Jeff Duntemann's Contrapositive Diary Rotating Header Image

images

AI Image Generators, Mon Dieu

I finished a 10,700 novelette the other day, the first short fiction I’ve finished since 2008, when I wrote “Sympathy on the Loss of One of Your Legs,” now available in my collection, Souls in Silicon. I’ve mostly written novels and short novels since then. (I’ll have more to say about “Volare” in a future entry here.)

To be published, it needs a cover. I have no objection to paying artists for covers, which apart from an experiment or two (see “Whale Meat”) I’ve always done in the past. Given all the yabbjabber about AI content creation recently, I thought, “Hey, here’s a chance to see if it’s all BS.”

The spoiler: It’s not all BS, but parts of it are BS-ier than others.

Ok. I’ve tested two AI image generators: OpenAI’s DALL-E 2, and Microsft’s Bing Image Generator. I found them through a solid article on ZDNet by Sabrina Ortiz. As it happens, Bing Image Generator outsources the process to DALL-E. I wanted to try Midjourney, and may eventually, but you have to have a paid subscription (about $8/month) to use it.

I’m not going to summarize the story here. One image I wanted to try as a cover would be the female lead sitting with her behind in a wicker basket, floating through the air at dawn a thousand feet or so over Baltimore. In both generators (which are basically the same generator) you feed the AI a detailed text description and turn it loose. I started simple: “A woman flying through the air in a wicker basket.” Edy Gagliano does precisely that in the story.
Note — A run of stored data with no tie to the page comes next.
/-- SYS_ID. -/
def SYS_ID : Nat := 0x02000000
/-- SYS_RESET. -/
def SYS_RESET : Nat := 0x02000010
/-- PWR_MODECMD. -/
def PWR_MODECMD : Nat := 0x02001000
/-- PWR_STAT. -/
def PWR_STAT : Nat := 0x02001004
/-- PWR_RSTCAUSE. -/
def PWR_RSTCAUSE : Nat := 0x02001008
/-- PWR_WAKECFG. -/
def PWR_WAKECFG : Nat := 0x0200100C
/-- PWR_WDOG. -/
def PWR_WDOG : Nat := 0x02001010
/-- PWR_SUPPLY. -/
def PWR_SUPPLY : Nat := 0x02001014
/-- PWR_WAKESEND. -/
def PWR_WAKESEND : Nat := 0x02001018
/-- CLK_RATE. -/
def CLK_RATE : Nat := 0x02002000
/-- CLK_PHASE. -/
def CLK_PHASE : Nat := 0x02002004
/-- CLK_STAT. -/
def CLK_STAT : Nat := 0x02002008
/-- DSP_STAT. -/
def DSP_STAT : Nat := 0x02003000
/-- DSP_CMD. -/
def DSP_CMD : Nat := 0x02003004
/-- DSP_CMDRES. -/
def DSP_CMDRES : Nat := 0x02003008
/-- DSP_IMGADR. -/
def DSP_IMGADR : Nat := 0x0200300C
/-- DSP_CQBASE. -/
def DSP_CQBASE : Nat := 0x02003010
/-- DSP_CQCTL. -/
def DSP_CQCTL : Nat := 0x02003014
/-- DSP_CQWR. -/
def DSP_CQWR : Nat := 0x02003018
/-- DSP_CQRD. -/
def DSP_CQRD : Nat := 0x0200301C
/-- DSP_DSEL. -/
def DSP_DSEL : Nat := 0x02003020
/-- DSP_PEGUF. -/
def DSP_PEGUF : Nat := 0x02003024
/-- DSP_BADSUCC. -/
def DSP_BADSUCC : Nat := 0x02003028
/-- DSP_SRCCFG. -/
def DSP_SRCCFG (p : Nat) : Nat := 0x02003100 + 4 * p
/-- DSP_SRCBASE. -/
def DSP_SRCBASE (p : Nat) : Nat := 0x02003140 + 4 * p
/-- DSP_SRCLOST. -/
def DSP_SRCLOST (p : Nat) : Nat := 0x02003180 + 4 * p
/-- DSP_DWORD. -/
def DSP_DWORD (p : Nat) : Nat := 0x02003200 + 4 * p
/-- BASIN_STAT. -/
def BASIN_STAT : Nat := 0x02004000
/-- BASIN_CECNT. -/
def BASIN_CECNT : Nat := 0x02004004
/-- BASIN_UECNT. -/
def BASIN_UECNT : Nat := 0x02004008
/-- BASIN_ERRADR. -/
def BASIN_ERRADR : Nat := 0x0200400C
/-- BASIN_REPWIN. -/
def BASIN_REPWIN : Nat := 0x02004010
/-- BASIN_REPFAIL. -/
def BASIN_REPFAIL : Nat := 0x02004014
/-- BASIN_SWCTL. -/
def BASIN_SWCTL : Nat := 0x02004040
/-- BASIN_SWSTAT. -/
def BASIN_SWSTAT : Nat := 0x02004044
/-- BASIN_SWPASS. -/
def BASIN_SWPASS : Nat := 0x02004048
/-- BASIN_COLFLAG. -/
def BASIN_COLFLAG : Nat := 0x02004050
/-- BASIN_SPARE. -/
def BASIN_SPARE (p : Nat) : Nat := 0x02004020 + 4 * p
/-- BASIN_CONF. -/
def BASIN_CONF (p : Nat) : Nat := 0x02004080 + 4 * p
/-- VOICE_WAVEBASE. -/
def VOICE_WAVEBASE : Nat := 0x02005000
/-- VOICE_WAVESIZE. -/
def VOICE_WAVESIZE : Nat := 0x02005004
/-- VOICE_PATCHBASE. -/
def VOICE_PATCHBASE : Nat := 0x02005008
/-- VOICE_SEEDGEN. -/
def VOICE_SEEDGEN : Nat := 0x0200500C
/-- VOICE_BADWAVE. -/
def VOICE_BADWAVE : Nat := 0x02005010
/-- VOICE_BADPATCH. -/
def VOICE_BADPATCH : Nat := 0x02005014
/-- VOICE_BUSCLIP. -/
def VOICE_BUSCLIP : Nat := 0x02005018
/-- VOICE_DROPPED. -/
def VOICE_DROPPED : Nat := 0x0200501C
/-- VOICE_STEALS. -/
def VOICE_STEALS : Nat := 0x02005020
/-- VOICE_NOTICELOST. -/
def VOICE_NOTICELOST : Nat := 0x02005024
/-- VOICE_MIRRORBRK. -/
def VOICE_MIRRORBRK : Nat := 0x02005028
/-- VOICE_HELDDROP. -/
def VOICE_HELDDROP : Nat := 0x0200502C
/-- VOICE_NOTICEEN. -/
def VOICE_NOTICEEN : Nat := 0x02005030
/-- VOICE_EVCMD. -/
def VOICE_EVCMD : Nat := 0x02005034
/-- VOICE_EVADR. -/
def VOICE_EVADR : Nat := 0x02005038
/-- VOICE_HASHLO. -/
def VOICE_HASHLO : Nat := 0x02005040
/-- VOICE_HASHHI. -/
def VOICE_HASHHI : Nat := 0x02005044
/-- VOICE_REFHASHLO. -/
def VOICE_REFHASHLO : Nat := 0x02005048
/-- VOICE_REFHASHHI. -/
def VOICE_REFHASHHI : Nat := 0x0200504C
/-- VOICE_HASHCTL. -/
def VOICE_HASHCTL : Nat := 0x02005050
/-- VOICE_NODEPOSXY. -/
def VOICE_NODEPOSXY : Nat := 0x02005060
/-- VOICE_NODEPOSZ. -/
def VOICE_NODEPOSZ : Nat := 0x02005064
/-- VOICE_LIGHTCFG. -/
def VOICE_LIGHTCFG : Nat := 0x02005068
/-- VOICE_SLICESTAT0. -/
def VOICE_SLICESTAT0 : Nat := 0x0200506C
/-- VOICE_SLICESTAT1. -/
def VOICE_SLICESTAT1 : Nat := 0x02005070
/-- VOICE_GRPCFG. -/
def VOICE_GRPCFG (p : Nat) : Nat := 0x02005080 + 4 * p
/-- VOICE_PIN. -/
def VOICE_PIN (p : Nat) : Nat := 0x02005100 + 4 * p
/-- VOICE_GRPSLICE. -/
def VOICE_GRPSLICE (p : Nat) : Nat := 0x02005180 + 4 * p
/-- SPE_STAT. -/
def SPE_STAT : Nat := 0x02006000
/-- SPE_PCMD. -/
def SPE_PCMD : Nat := 0x02006004
/-- SPE_PSTAT. -/
def SPE_PSTAT : Nat := 0x02006008
/-- SPE_PERR. -/
def SPE_PERR : Nat := 0x0200600C
/-- SPE_PTIMELO. -/
def SPE_PTIMELO : Nat := 0x02006010
/-- SPE_PTIMEHI. -/
def SPE_PTIMEHI : Nat := 0x02006014
/-- SPE_CCMD. -/
def SPE_CCMD : Nat := 0x02006018
/-- SPE_CSTAT. -/
def SPE_CSTAT : Nat := 0x0200601C
/-- SPE_CTIMELO. -/
def SPE_CTIMELO : Nat := 0x02006020
/-- SPE_CTIMEHI. -/
def SPE_CTIMEHI : Nat := 0x02006024
/-- SPE_BLOCK. -/
def SPE_BLOCK : Nat := 0x02006028
/-- SPE_DREGBASE. -/
def SPE_DREGBASE : Nat := 0x0200602C
/-- SPE_DREGSIZE. -/
def SPE_DREGSIZE : Nat := 0x02006030
/-- SPE_RLEN. -/
def SPE_RLEN (p : Nat) : Nat := 0x02006040 + 4 * p
/-- SPE_DLADR. -/
def SPE_DLADR (p : Nat) : Nat := 0x02006100 + 4 * p
/-- SPE_DLCTL. -/
def SPE_DLCTL (p : Nat) : Nat := 0x02006200 + 4 * p
/-- SPE_DLWP. -/
def SPE_DLWP (p : Nat) : Nat := 0x02006300 + 4 * p
/-- SPE_INMAP. -/
def SPE_INMAP (p : Nat) : Nat := 0x02006400 + 4 * p
/-- SPE_OUTMAP. -/
def SPE_OUTMAP (p : Nat) : Nat := 0x02006500 + 4 * p
/-- SPE_TAPADR. -/
def SPE_TAPADR (p : Nat) : Nat := 0x02006600 + 4 * p
/-- SPE_TAPCTL. -/
def SPE_TAPCTL (p : Nat) : Nat := 0x02006680 + 4 * p
/-- SPE_TAPWP. -/
def SPE_TAPWP (p : Nat) : Nat := 0x02006700 + 4 * p
/-- SPE_RCLASS. -/
def SPE_RCLASS (p : Nat) : Nat := 0x02006800 + 4 * p
/-- TRAIL_STAT. -/
def TRAIL_STAT : Nat := 0x02007000
/-- TRAIL_TIMELO. -/
def TRAIL_TIMELO : Nat := 0x02007004
/-- TRAIL_TIMEHI. -/
def TRAIL_TIMEHI : Nat := 0x02007008
/-- TRAIL_SNAPCTL. -/
def TRAIL_SNAPCTL : Nat := 0x0200700C
/-- TRAIL_SNAPLO. -/
def TRAIL_SNAPLO : Nat := 0x02007010
/-- TRAIL_SNAPHI. -/
def TRAIL_SNAPHI : Nat := 0x02007014
/-- TRAIL_LEAD. -/
def TRAIL_LEAD : Nat := 0x02007018
/-- TRAIL_OFFSET. -/
def TRAIL_OFFSET : Nat := 0x0200701C
/-- TRAIL_POS. -/
def TRAIL_POS : Nat := 0x02007020
/-- TRAIL_PSTAT. -/
def TRAIL_PSTAT (p : Nat) : Nat := 0x02007040 + 4 * p
/-- TRAIL_PATH. -/
def TRAIL_PATH (p : Nat) : Nat := 0x02007048 + 4 * p
/-- TRAIL_LINK. -/
def TRAIL_LINK (p : Nat) : Nat := 0x02007050 + 4 * p
/-- TRAIL_ASYM. -/
def TRAIL_ASYM (p : Nat) : Nat := 0x02007058 + 4 * p
/-- TRAIL_CRCERRA. -/
def TRAIL_CRCERRA : Nat := 0x02007060
/-- TRAIL_CRCERRB. -/
def TRAIL_CRCERRB : Nat := 0x02007064
/-- TRAIL_POISONA. -/
def TRAIL_POISONA : Nat := 0x02007068
/-- TRAIL_POISONB. -/
def TRAIL_POISONB : Nat := 0x0200706C
/-- TRAIL_CODEERRA. -/
def TRAIL_CODEERRA : Nat := 0x02007070
/-- TRAIL_CODEERRB. -/
def TRAIL_CODEERRB : Nat := 0x02007074
/-- TRAIL_LOSA. -/
def TRAIL_LOSA : Nat := 0x02007078
/-- TRAIL_LOSB. -/
def TRAIL_LOSB : Nat := 0x0200707C
/-- TRAIL_LATEEV. -/
def TRAIL_LATEEV : Nat := 0x02007080
/-- TRAIL_FOREIGN. -/
def TRAIL_FOREIGN : Nat := 0x02007084
/-- TRAIL_DUPDROP. -/
def TRAIL_DUPDROP : Nat := 0x02007088
/-- TRAIL_STALEMSG. -/
def TRAIL_STALEMSG : Nat := 0x0200708C
/-- TRAIL_RELAYLATE. -/
def TRAIL_RELAYLATE : Nat := 0x02007090
/-- TRAIL_RTDISC. -/
def TRAIL_RTDISC : Nat := 0x02007094
/-- TRAIL_TAPMISS. -/
def TRAIL_TAPMISS : Nat := 0x02007098
/-- TRAIL_ROLE. -/
def TRAIL_ROLE : Nat := 0x02007100
/-- TRAIL_SYSID. -/
def TRAIL_SYSID : Nat := 0x02007104
/-- TRAIL_NODE. -/
def TRAIL_NODE : Nat := 0x02007108
/-- TRAIL_ZONEMEM0. -/
def TRAIL_ZONEMEM0 : Nat := 0x0200710C
/-- TRAIL_ZONEMEM1. -/
def TRAIL_ZONEMEM1 : Nat := 0x02007110
/-- TRAIL_SERLO. -/
def TRAIL_SERLO : Nat := 0x02007114
/-- TRAIL_SERHI. -/
def TRAIL_SERHI : Nat := 0x02007118
/-- TRAIL_AUTHCTL. -/
def TRAIL_AUTHCTL : Nat := 0x0200711C
/-- TRAIL_RELAYT. -/
def TRAIL_RELAYT : Nat := 0x02007120
/-- TRAIL_CMDCFG. -/
def TRAIL_CMDCFG : Nat := 0x02007124
/-- TRAIL_EPOCH. -/
def TRAIL_EPOCH : Nat := 0x02007128
/-- TRAIL_UNKMSG. -/
def TRAIL_UNKMSG : Nat := 0x02007130
/-- TRAIL_BADMSG. -/
def TRAIL_BADMSG : Nat := 0x02007134
/-- TRAIL_AUTHFAIL. -/
def TRAIL_AUTHFAIL : Nat := 0x02007138
/-- TRAIL_EVFULL. -/
def TRAIL_EVFULL : Nat := 0x0200713C
/-- TRAIL_RECOVLOST. -/
def TRAIL_RECOVLOST : Nat := 0x02007140
/-- TRAIL_SLOTOWN. -/
def TRAIL_SLOTOWN (p : Nat) : Nat := 0x02007400 + 4 * p
/-- APORT_CTL. -/
def APORT_CTL (p : Nat) : Nat := 0x02008000 + 256 * p
/-- APORT_FMT. -/
def APORT_FMT (p : Nat) : Nat := 0x02008004 + 256 * p
/-- APORT_STAT. -/
def APORT_STAT (p : Nat) : Nat := 0x02008008 + 256 * p
/-- APORT_RATE. -/
def APORT_RATE (p : Nat) : Nat := 0x0200800C + 256 * p
/-- APORT_RXBASE. -/
def APORT_RXBASE (p : Nat) : Nat := 0x02008010 + 256 * p
/-- APORT_RXRCTL. -/
def APORT_RXRCTL (p : Nat) : Nat := 0x02008014 + 256 * p
/-- APORT_RXWR. -/
def APORT_RXWR (p : Nat) : Nat := 0x02008018 + 256 * p
/-- APORT_RXRD. -/
def APORT_RXRD (p : Nat) : Nat := 0x0200801C + 256 * p
/-- APORT_TXBASE. -/
def APORT_TXBASE (p : Nat) : Nat := 0x02008020 + 256 * p
/-- APORT_TXRCTL. -/
def APORT_TXRCTL (p : Nat) : Nat := 0x02008024 + 256 * p
/-- APORT_TXWR. -/
def APORT_TXWR (p : Nat) : Nat := 0x02008028 + 256 * p
/-- APORT_TXRD. -/
def APORT_TXRD (p : Nat) : Nat := 0x0200802C + 256 * p
/-- APORT_TLEVEL. -/
def APORT_TLEVEL (p : Nat) : Nat := 0x02008030 + 256 * p
/-- APORT_UNDER. -/
def APORT_UNDER (p : Nat) : Nat := 0x02008040 + 256 * p
/-- APORT_OVER. -/
def APORT_OVER (p : Nat) : Nat := 0x02008044 + 256 * p
/-- APORT_GLITCH. -/
def APORT_GLITCH (p : Nat) : Nat := 0x02008048 + 256 * p
/-- APORT_RATECHG. -/
def APORT_RATECHG (p : Nat) : Nat := 0x0200804C + 256 * p
/-- APORT_PARERR. -/
def APORT_PARERR (p : Nat) : Nat := 0x02008050 + 256 * p
/-- APORT_CSCRC. -/
def APORT_CSCRC (p : Nat) : Nat := 0x02008054 + 256 * p
/-- APORT_VALIDCNT. -/
def APORT_VALIDCNT (p : Nat) : Nat := 0x02008058 + 256 * p
/-- APORT_DMAERR. -/
def APORT_DMAERR (p : Nat) : Nat := 0x0200805C + 256 * p
/-- APORT_CSCTL. -/
def APORT_CSCTL (p : Nat) : Nat := 0x020080F0 + 256 * p
/-- APORT_CS. -/
def APORT_CS (p q : Nat) : Nat := 0x02008080 + 256 * p + 4 * q
/-- APORT_UB. -/
def APORT_UB (p q : Nat) : Nat := 0x020080C0 + 256 * p + 4 * q
/-- APORT_LOOPCTL. -/
def APORT_LOOPCTL : Nat := 0x02008800
/-- APORT_LOOPSTAT. -/
def APORT_LOOPSTAT : Nat := 0x02008804
/-- APORT_WCLK. -/
def APORT_WCLK : Nat := 0x02008808
/-- ADAC_CTL. -/
def ADAC_CTL : Nat := 0x02009000
/-- ADAC_STAT. -/
def ADAC_STAT : Nat := 0x02009004
/-- COUT_CTL. -/
def COUT_CTL (p : Nat) : Nat := 0x0200A000 + 32 * p
/-- COUT_CODE. -/
def COUT_CODE (p : Nat) : Nat := 0x0200A004 + 32 * p
/-- COUT_SLEW. -/
def COUT_SLEW (p : Nat) : Nat := 0x0200A008 + 32 * p
/-- COUT_PON. -/
def COUT_PON (p : Nat) : Nat := 0x0200A00C + 32 * p
/-- COUT_STAT. -/
def COUT_STAT (p : Nat) : Nat := 0x0200A010 + 32 * p
/-- COUT_CAP. -/
def COUT_CAP : Nat := 0x0200A100
/-- SER_CTL. -/
def SER_CTL (p : Nat) : Nat := 0x0200B000 + 256 * p
/-- SER_FMT. -/
def SER_FMT (p : Nat) : Nat := 0x0200B004 + 256 * p
/-- SER_DIV. -/
def SER_DIV (p : Nat) : Nat := 0x0200B008 + 256 * p
/-- SER_STAT. -/
def SER_STAT (p : Nat) : Nat := 0x0200B00C + 256 * p
/-- SER_RXDATA. -/
def SER_RXDATA (p : Nat) : Nat := 0x0200B010 + 256 * p
/-- SER_TXDATA. -/
def SER_TXDATA (p : Nat) : Nat := 0x0200B014 + 256 * p
/-- SER_DE. -/
def SER_DE (p : Nat) : Nat := 0x0200B018 + 256 * p
/-- SER_STUCK. -/
def SER_STUCK (p : Nat) : Nat := 0x0200B01C + 256 * p
/-- SER_THR. -/
def SER_THR (p : Nat) : Nat := 0x0200B020 + 256 * p
/-- SER_DMXCTL. -/
def SER_DMXCTL (p : Nat) : Nat := 0x0200B024 + 256 * p
/-- SER_DMXTIM. -/
def SER_DMXTIM (p : Nat) : Nat := 0x0200B028 + 256 * p
/-- SER_BUFBASE. -/
def SER_BUFBASE (p : Nat) : Nat := 0x0200B02C + 256 * p
/-- SER_MAPBASE. -/
def SER_MAPBASE (p : Nat) : Nat := 0x0200B030 + 256 * p
/-- SER_FCMD. -/
def SER_FCMD (p : Nat) : Nat := 0x0200B034 + 256 * p
/-- SER_OVR. -/
def SER_OVR (p : Nat) : Nat := 0x0200B040 + 256 * p
/-- SER_FERR. -/
def SER_FERR (p : Nat) : Nat := 0x0200B044 + 256 * p
/-- SER_PERR. -/
def SER_PERR (p : Nat) : Nat := 0x0200B048 + 256 * p
/-- SER_NOISE. -/
def SER_NOISE (p : Nat) : Nat := 0x0200B04C + 256 * p
/-- SER_DMXUNSENT. -/
def SER_DMXUNSENT (p : Nat) : Nat := 0x0200B050 + 256 * p
/-- TMR_CTL. -/
def TMR_CTL (p : Nat) : Nat := 0x0200C000 + 32 * p
/-- TMR_CNT. -/
def TMR_CNT (p : Nat) : Nat := 0x0200C004 + 32 * p
/-- TMR_CMP. -/
def TMR_CMP (p : Nat) : Nat := 0x0200C008 + 32 * p
/-- TMR_PER. -/
def TMR_PER (p : Nat) : Nat := 0x0200C00C + 32 * p
/-- TMR_CAP. -/
def TMR_CAP (p : Nat) : Nat := 0x0200C010 + 32 * p
/-- TMR_STAT. -/
def TMR_STAT (p : Nat) : Nat := 0x0200C014 + 32 * p
/-- TMR_OFS. -/
def TMR_OFS (p : Nat) : Nat := 0x0200C018 + 32 * p
/-- TMR_GCTL. -/
def TMR_GCTL (p : Nat) : Nat := 0x0200C200 + 16 * p
/-- TMR_GTIMELO. -/
def TMR_GTIMELO (p : Nat) : Nat := 0x0200C204 + 16 * p
/-- TMR_GTIMEHI. -/
def TMR_GTIMEHI (p : Nat) : Nat := 0x0200C208 + 16 * p
/-- PACK_STAT. -/
def PACK_STAT : Nat := 0x0200D000
/-- PACK_SEQ0. -/
def PACK_SEQ0 : Nat := 0x0200D004
/-- PACK_SEQ1. -/
def PACK_SEQ1 : Nat := 0x0200D008
/-- PACK_FLASH. -/
def PACK_FLASH : Nat := 0x0200D00C
/-- PACK_UCMD. -/
def PACK_UCMD : Nat := 0x0200D010
/-- PACK_UOFS. -/
def PACK_UOFS : Nat := 0x0200D014
/-- PACK_UADR. -/
def PACK_UADR : Nat := 0x0200D018
/-- PACK_ULEN. -/
def PACK_ULEN : Nat := 0x0200D01C
/-- PACK_USTAT. -/
def PACK_USTAT : Nat := 0x0200D020
/-- PACK_UNEXT. -/
def PACK_UNEXT : Nat := 0x0200D024
/-- PACK_LOGLOST. -/
def PACK_LOGLOST : Nat := 0x0200D028
/-- PACK_LOGSEQ. -/
def PACK_LOGSEQ : Nat := 0x0200D02C
/-- PACK_KEYHASH. -/
def PACK_KEYHASH (p : Nat) : Nat := 0x0200D040 + 4 * p
/-- FAULT_CFG. -/
def FAULT_CFG : Nat := 0x0200E000
/-- FAULT_CMD. -/
def FAULT_CMD : Nat := 0x0200E004
/-- FAULT_CMDRES. -/
def FAULT_CMDRES : Nat := 0x0200E008
/-- FAULT_RETIRED0. -/
def FAULT_RETIRED0 : Nat := 0x0200E010
/-- FAULT_RETIRED1. -/
def FAULT_RETIRED1 : Nat := 0x0200E014
/-- FAULT_ERR. -/
def FAULT_ERR (p : Nat) : Nat := 0x0200E100 + 4 * p
/-- HOST_STAT. -/
def HOST_STAT : Nat := 0x0200F000
/-- HOST_IRQ. -/
def HOST_IRQ : Nat := 0x0200F004
/-- HOST_IRQEN. -/
def HOST_IRQEN : Nat := 0x0200F008
/-- HOST_ERR. -/
def HOST_ERR : Nat := 0x0200F00C
/-- HOST_ERRADR. -/
def HOST_ERRADR : Nat := 0x0200F010
/-- HOST_RPLBASE. -/
def HOST_RPLBASE : Nat := 0x0200F014
/-- HOST_RPLCTL. -/
def HOST_RPLCTL : Nat := 0x0200F018
/-- HOST_RPLWR. -/
def HOST_RPLWR : Nat := 0x0200F01C
/-- HOST_RPLRD. -/
def HOST_RPLRD : Nat := 0x0200F020
/-- HOST_CRCERR. -/
def HOST_CRCERR : Nat := 0x0200F030
/-- HOST_ABORT. -/
def HOST_ABORT : Nat := 0x0200F034
/-- HOST_RPLLOST. -/
def HOST_RPLLOST : Nat := 0x0200F038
What DALL-E gave me was this:

DALL·E 2023-04-23 14.46.55 - a woman flying through the air in a wicker basket - 500 Wide

Well, the woman is flying through the air, but we have a preposition problem here. She is over, not in the basket. Good first shot, though. I tried various extensions of that basic description, to the tune of 48 images on Dall-E. I won’t post them all here for space reasons, but they ran the gamut: A woman flying through the air holding a basket, a woman flying through the air in a basket the size and shape of a bathtub, and on and on.

The next one here is perhaps the best I’ve gotten from DALL-E. It’s a woman in a basket over Baltimore, I guess. Here’s the description: “a barefoot woman sitting down inside a magical wicker basket that flies through the air at dawn over Baltimore.” In one sense, it’s not a bad picture:

DALL·E 2023-04-23 10.05.40 - a barefoot woman sitting down inside a magical wicker basket that flies through the air at dawn over Baltimore 500 wide

That said, It looks out of focus. The basket is not wicker and it’s yuge. And in the story, Edy just puts her butt in the basket and lets her legs hang over the side.

Now let us move over to Bing Image Generator. In a way, it came closer than nearly all of the DALL-E images. But now we confront a well-known weakness of AI image generators: They can’t draw realistic hands or feet or faces. Here’s my first take on the image from Bing:

_77229ce5-3d7c-4c09-964f-b2b784ba3580 - 500 Wide

Look closely. Her hands and feet appear to be drawn by something that doesn’t know what a human hand or foot looks like. The face, furthermore, looks like it has one eye missing. (That’s easier to see in the full-sized image.)

I’ll give Bing credit: The images are less fuzzy and smeary. Because Bing uses DALL-E, I suspect there are DALL-E settings I don’t know about yet. I tried a few more times and got some reasonable images, all of them including some weirdness or another. The one below is a better rendering of a woman who is actually sitting in the basket with her legs hanging over the basket’s edge. But did I order a helicopter? Her face is a little lopsided, and her hands and feet, while not grotesque, aren’t quite right.

_090cd681-df9a-4736-8fcd-cdaafe028ae1 - 500 wide

Bing gave me about 24 images while I messed with it, and some of the images, while not capturing what I intended, were well-rendered and not full of weirdness. The one below is probably closest to Edy as I imagine her, and we get a SpaceX booster burning up in the atmosphere to boot. Is she over Baltimore? I don’t know Baltimore well enough to be sure, but that, at least, doesn’t matter. Stock photos of anonymous cities are everywhere.

_794c2ce1-7cd6-492d-9712-7e75ab646a3c - 500 wide

None of the others are notable enough to show here.

So where does this leave us? AIs can draw pictures. That’s real, and I’m guessing that if you tell it to draw something a little less loopy than a woman with her butt in a flying basket, it might do a better job. I remain puzzled why hands and feet and faces are so hard to do. Don’t AIs need training? And aren’t there plenty of photos of hands and feet and faces for them to generalize from a substantial number of specific examples?

I have no idea how these things are supposed to work, and if there were a good overview book on AI image generator internals, I’d buy it like a shot. In the meantime, I may practice some more and look at specific settings. If nothing else, I can produce some concept images to show to a cover artist. And maybe I’ll luck into something usable as-is.

Whatever I discover, you can count on seeing it here.